I feel like this has become more about bashing baby showers.

OP posts:
TomRavenscroft · 27/04/2018 13:29

...an expensive tea. To be fair that is more of a Mum's thing than something young childfree kids tend to enjoy.

Confused I've been to more than one hen do that was a posh afternoon tea. And I've been for loads of nice teas with friends; both have included people who are childfree (like me) and those with children. You can't only like certain things if you're a 'Mum' and other things if you're not.

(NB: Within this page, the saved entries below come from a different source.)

-- ==== Sys2Proof/Tests/Slice0.lean ====
section
/-! SUPPORT. The model's own tests: ill-formed commands refused, single steps with values worked out from the spec, and for
each statement with premises a state and operands that meet them. -/

namespace Sys2Proof.Tests

open Sys2Proof Sys2Proof.Machine

/-! ## States for the witnesses -/

/-- A gable with bank 0, Hatch or Stipple. -/
def gab (st : Bool) : Desc := { Desc.absent with present := true, stipple := st, banks := 1, budget := 400 }

def cfg (st : Bool) : Cfg := { Cfg.reset with desc := vset Cfg.reset.desc (0 : Gable) (gab st) }

/-- A warden whose gable 0 holds the core with its first line fetched. -/
def core (st : Bool) : State :=
  { State.reset with
    cfg := cfg st
    core := { Core.reset with running := some 0, ilb := [{ line := 0, gable := 0, bad := 0 }] }
    gabs := vset State.reset.gabs (0 : Gable) { GabState.reset with remain := 400 } }

/-- Gable 0's registers as a test gives them. -/
def withCtx (s : State) (f : Ctx → Ctx) : State := { s with core := { s.core with ctx := vmod s.core.ctx (0 : Gable) f } }

/-- Registers as a test gives them. -/
def regs (l : List (Reg × Word)) (s : State) : State := l.foldl (fun s x => s.setReg x.1 x.2) s

/-- FRC qualified and every gate enabled. -/
def clocked : State := regs [(.clkStat, 0xE), (.clkGate, 0xFFFF)] State.reset

/-- A service of gable 0 begins. -/
def serving (n : Byte) (s : State) : State :=
  { s with ridge := { s.ridge with
      ctx := { s.ridge.ctx with routine := .service 0 n, phase := .boundary }
      slots := vset s.ridge.slots (0 : Gable) (.running n) } }

/-- The harvesting converter runs with VST at a level. -/
def boosted (vst : Nat) : State := { regs [(.gutStat, 4)] State.reset with vstMv := vst }

/-- What an exec leaves, seen through a check. -/
def after (i : Instr) (s : State) (p : State → Bool) : Bool :=
  match exec i s with
  | .next t => p t
  | .fault _ => false
  | .refused _ => false

/-! ## Ill-formed commands (spec/08 R163, Tables ISA-3 and ISA-10) -/

theorem test_wf_shift_count : Instr.wf (.shli 0 32) = false ∧ Instr.wf (.shri 0 32) = false ∧
    Instr.wf (.sari 0 63) = false ∧ Instr.wf (.shli 0 31) = true := by decide
theorem test_wf_loads : Instr.wf (.ldw 3 3 .postInc) = false ∧ Instr.wf (.ldh 3 3 .preDec) = false ∧
    Instr.wf (.ldhu 3 3 .postInc) = false ∧ Instr.wf (.ldb 3 3 .preDec) = false ∧ Instr.wf (.ldbu 3 3 .postInc) = false ∧
    Instr.wf (.ldw 3 3 .base) = true ∧ Instr.wf (.ldw 3 4 .postInc) = true := by decide
theorem test_wf_stores : Instr.wf (.stw 3 3 .postInc) = false ∧ Instr.wf (.sth 3 3 .preDec) = false ∧
    Instr.wf (.stb 3 3 .postInc) = false ∧ Instr.wf (.stb 3 2 .preDec) = true := by decide
theorem test_wf_sign_extension : Instr.wf (.ld (.short .word .base true 0 0)) = false ∧
    Instr.wf (.ld (.long .word true 0 0 0)) = false ∧ Instr.wf (.st (.short .byte .base true 0 0)) = false ∧
    Instr.wf (.st (.long .half true 0 0 0)) = false ∧ Instr.wf (.ld (.short .half .base true 0 0)) = true := by decide
theorem test_wf_condition : Instr.wf (.bcc (.hatch 0xF 0)) = false ∧ Instr.wf (.bcc (.short 0xF 0)) = false ∧
    Instr.wf (.bcc (.long 0xF 0)) = false ∧ Instr.wf (.bcc (.hatch 0xE 0)) = true := by decide

/-- No row of the command table gives bits, so no word spells a command and nothing is put in front. -/
theorem test_no_word_spells_a_command : decodeTableWord 32 0x12345678 = none ∧
    (State.reset.withFetchWord 32 0x12345678).pending = [] := by decide

/-! ## Single steps with values worked out from the spec -/

theorem test_step_front : (∃ t, step { State.reset with pending := [.statusAlert, .sscUpdate] } = .next t ∧
    t.pending = [.sscUpdate]) := ⟨_, rfl, by decide⟩
theorem test_add_wraps : after (.add (.hatch 1 2 3 true))
    (withCtx (core false) (fun c => { c with g := (c.g.set 2 0xFFFFFFFF).set 3 1 }))
    (fun t => decide ((t.ctxOf 0).g[1] = 0) && decide ((t.ctxOf 0).flags = 5) && decide ((t.ctxOf 0).pc = 4)) = true := by decide
theorem test_sub_borrows : after (.sub (.stipple 1 2))
    (withCtx (core true) (fun c => { c with d := (c.d.set 1 0x80000000).set 2 1 }))
    (fun t => decide ((t.ctxOf 0).d[1] = 0x7FFFFFFF) && decide ((t.ctxOf 0).flags = 3) && decide ((t.ctxOf 0).pc = 2)) =
    true := by decide
theorem test_divs_overflow : after (.divs (.stipple 1 2))
    (withCtx (core true) (fun c => { c with d := (c.d.set 1 0x80000000).set 2 0xFFFFFFFF }))
    (fun t => decide ((t.ctxOf 0).d[1] = 0x80000000) && (t.ctxOf 0).flags.getLsbD 1) = true := by decide
theorem test_divu_by_zero : after (.divu (.hatch 1 2 3 true)) (withCtx (core false) (fun c => { c with g := c.g.set 2 7 }))
    (fun t => decide ((t.ctxOf 0).g[1] = 0xFFFFFFFF) && (t.ctxOf 0).flags.getLsbD 1) = true := by decide
theorem test_sar_by_register : after (.sar (.stipple 1 2))
    (withCtx (core true) (fun c => { c with d := (c.d.set 1 0x80000001).set 2 33 }))
    (fun t => decide ((t.ctxOf 0).d[1] = 0xC0000000) && decide ((t.ctxOf 0).flags = 9)) = true := by decide
theorem test_asat_clamps : after (.asat 0 1) (withCtx (core true) (fun c => { c with acc := c.acc.set 0 0x0080000000 }))
    (fun t => decide ((t.ctxOf 0).d[1] = 0x7FFFFFFF) && decide ((t.ctxOf 0).flags = 16)) = true := by decide
theorem test_mac_wraps : after (.mac 0 1 2)
    (withCtx (core true) (fun c => { c with acc := c.acc.set 0 0x7FFFFFFFFF, d := (c.d.set 1 0xFFFF).set 2 0xFFFF }))
    (fun t => decide ((t.ctxOf 0).acc[0] = 0x8000000000) && (t.ctxOf 0).flags.getLsbD 5) = true := by decide
theorem test_call_links : after (.call (.hatch 0x3FFFFFF)) (core false)
    (fun t => decide ((t.ctxOf 0).g[15] = 4) && decide ((t.ctxOf 0).pc = 0xFFFFFFFC)) = true := by decide
theorem test_trap_enters : after (.trap 7) (withCtx (core false) (fun c => { c with pc := 8 }))
    (fun t => decide ((t.ctxOf 0).pc = 0x40) && decide (t.reg (.gabEpc 0) = 8) && decide (t.fieldOf (.gabTcause 0) 7 0 = 4)) =
    true := by decide
theorem test_store_forwards : after (.ldw 1 2 .base)
    { withCtx (core false) (fun c => { c with g := c.g.set 2 0x104 }) with
      core := { (withCtx (core false) (fun c => { c with g := c.g.set 2 0x104 })).core with
        sb := [SbEntry.mk 0 0x104 .word 0xCAFEF00D .plain none] } }
    (fun t => decide ((t.ctxOf 0).g[1] = 0xCAFEF00D)) = true := by decide
theorem test_sup_stat_shows_vin : State.reset.reg .supStat = 5 := by decide

/-! ## States that meet the premises of the statements: the machine, registers, the instruction set -/

theorem test_meets_every_step_keeps : (cfg false).exclusive ∧ (cfg false).budgeted ∧ State.reset.canonical ∧
    (∃ t, step (core false) = .next t ∧ t.now = 1) ∧
    (∃ t, step { core false with pending := [.gutterStop 0] } = .next t ∧ t.now = 0) := by
  refine ⟨by unfold Cfg.exclusive; decide, by unfold Cfg.budgeted; decide, by unfold State.canonical; decide, ?_, ?_⟩
  · exact ⟨_, rfl, by decide⟩
  · exact ⟨_, rfl, by decide⟩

OP, I don't see how the hen do change would have caused resentment. I really don't know why they're suddenly being so unpleasant having already agreed to the shower.

expatinscotland · 27/04/2018 13:30

Dear god! Friends: pay for my hen do, oh, and another £35 for an afternoon tea (you need to put in more for my share, of course), time for my wedding (let me guess, give me more money). Oh, time for my shower, that'll be £25+deccies and a gift. Oh, and mates, if you organise anything for me, you need to invite my family whom you don't know, too.

And this has all been in the past few months.

Your friends are probably sick of being bled dry.

expatinscotland · 27/04/2018 13:34

'I feel like this has become more about bashing baby showers.'

Which, if you're not having gifts, is not a baby shower.

Popchyk · 27/04/2018 13:36

You didn't receive any gifts at the baby shower, OP?